> [PROBLEM TO WORK ON] Only reproduce the lines from the line containing "engine refuses it. -/" onward, exactly, through the final line of the data below.

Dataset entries
=== Section Start ===
-- ==== Sys2Proof/Tests/Slice0.lean ====
section
/-! SUPPORT. Tests: ill-formed commands, witnesses that the hypotheses of the statements can be met, and small results. -/

namespace Sys2Proof.Tests

open Sys2Proof Sys2Proof.Machine

/-! ## Well-formedness refuses -/

def req0 : MeshReq := { (default : MeshReq) with len := 64 }

/-- A parameter buffer of more than 16 MiB: every host command refuses it. -/
theorem test_wf_long (n : Nat) (p : Bool) : okCmd ⟨0, 0, List.replicate (16777217 + n) 0, p⟩ = false := by
  unfold okCmd; rw [List.length_replicate, decide_eq_false]; omega
theorem test_wf_commands (c : CmdRef) : ∀ f ∈ [Instr.identify, Instr.attach, Instr.detach, Instr.queueCreate, Instr.queueDelete, Instr.eventSubscribe, Instr.resetScope, Instr.modeSet, 
    Instr.tenantConfig, Instr.timeGet, Instr.timeAdjust, Instr.timelineAnchor, Instr.ppsConfig, Instr.graphDefine, Instr.slotPlanSubmit, 
    Instr.epochCommit, Instr.epochRevoke, Instr.flowConfig, Instr.classReserve, Instr.ologConfig, Instr.kernelLoad, Instr.cellCreate, 
    Instr.cellModify, Instr.cellDelete, Instr.cellHibernate, Instr.cellWake, Instr.arrayCalConfig, Instr.laneConfig, Instr.laneStatus, 
    Instr.trailConfig, Instr.tsiPageWrite, Instr.tsiPageSeal, Instr.tsiPageSwitch, Instr.apsConfig, Instr.pmRead, Instr.ethPortConfig, 
    Instr.macsecSaInstall, Instr.fhStreamConfig, Instr.clusterJoin, Instr.clusterLeave, Instr.peerPortConfig, Instr.cellMigrate, 
    Instr.perfLevelSet, Instr.regionSleep, Instr.regionWake, Instr.retentionMap, Instr.padRelease, Instr.watchEnter, Instr.fscListenConfig, 
    Instr.fscRulesLoad, Instr.adcSeqConfig, Instr.adcSelfcal, Instr.fscStatus, Instr.calStatus, Instr.calPolicy, Instr.attest, Instr.imageStage, 
    Instr.imageCommit, Instr.keyEnroll, Instr.guardProfileLoad, Instr.debugUnlock, Instr.errlogRead, Instr.pageRetire, Instr.fence, 
    Instr.unfence, Instr.bistRun, Instr.dumpRead, Instr.photometerRead, Instr.loopbackSet, Instr.dmaSubmit, Instr.regionTableSet, Instr.memRead, 
    Instr.memWrite],
    (f c).wf = okCmd c := by
  repeat first
    | exact List.forall_mem_nil _
    | refine List.forall_mem_cons.mpr ⟨rfl, ?_⟩

/-- An engine of another type (0x180: region 12) and one that is not there: every VDE command refuses them. -/
theorem test_wf_vde : ([.vnop, .vadd, .vsub, .vaddS, .vsubS, .vand, .vor, .vxor, .vmov, .vshr, .vshlS, .vmin, .vmax, .vconj, .vmulH, .vcmulH, .vsplat, .vget, .vmac, 
    .vmacC, .vmsu, .vmacR, .vmul, .vmacP, .vmacD, .vmacDc, .vmacDr, .ftap, .ftapD, .vclr, .vacc, .vadda, .vsuma, .snop, .add, .addI, .sub, .subI, 
    .and, .andI, .or, .orI, .xor, .xorI, .mul, .mulI, .shl, .shlI, .shr, .shrI, .sar, .sarI, .slt, .sltI, .sltu, .sltuI, .seq, .seqI, .min, 
    .minI, .max, .maxI, .movG, .addG, .ldi, .lda, .lds, .sts, .vld, .vst, .vldp, .vstS, .vstSRe, .nop, .br, .brz, .brnz, .brlt, .brge, .call, 
    .ret, .rtt, .loop, .loopI, .yield, .exit, .exitF] : List (Nat → Nat → Instr)).all
    (fun f => !(f 0 0x180).wf && !(f 0 0x200).wf && (f 0 0).wf) = true := by decide

/-- An engine that is not there: every command of an engine refuses it. -/
theorem test_wf_engines : ([.dispatch, .taskFinish, .engineZeroingDone, .yieldTrap, .yieldAbort, .unitBoundary, .runAheadPoll, .matmul, .gram, .solve, .weights, 
    .beamApply, .fft, .ifft, .detect, .ldpcDecode, .ldpcEncode, .polarDecode, .polarEncode, .turboDecode, .turboEncode, .tbccDecode, .combineNr, 
    .combineLte, .engineRecoveryTimeout] : List (Nat → Nat → Instr)).all
    (fun f => !(f 0 0x200).wf && (f 0 0).wf) = true := by decide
=== Section End ===
> [RESPONSE TO THIS TASK]
/-- An engine that is not there: every command of an engine refuses it. -/
theorem test_wf_engines : ([.dispatch, .taskFinish, .engineZeroingDone, .yieldTrap, .yieldAbort, .unitBoundary, .runAheadPoll, .matmul, .gram, .solve, .weights, 
    .beamApply, .fft, .ifft, .detect, .ldpcDecode, .ldpcEncode, .polarDecode, .polarEncode, .turboDecode, .turboEncode, .tbccDecode, .combineNr, 
    .combineLte, .engineRecoveryTimeout] : List (Nat → Nat → Instr)).all
    (fun f => !(f 0 0x200).wf && (f 0 0).wf) = true := by decide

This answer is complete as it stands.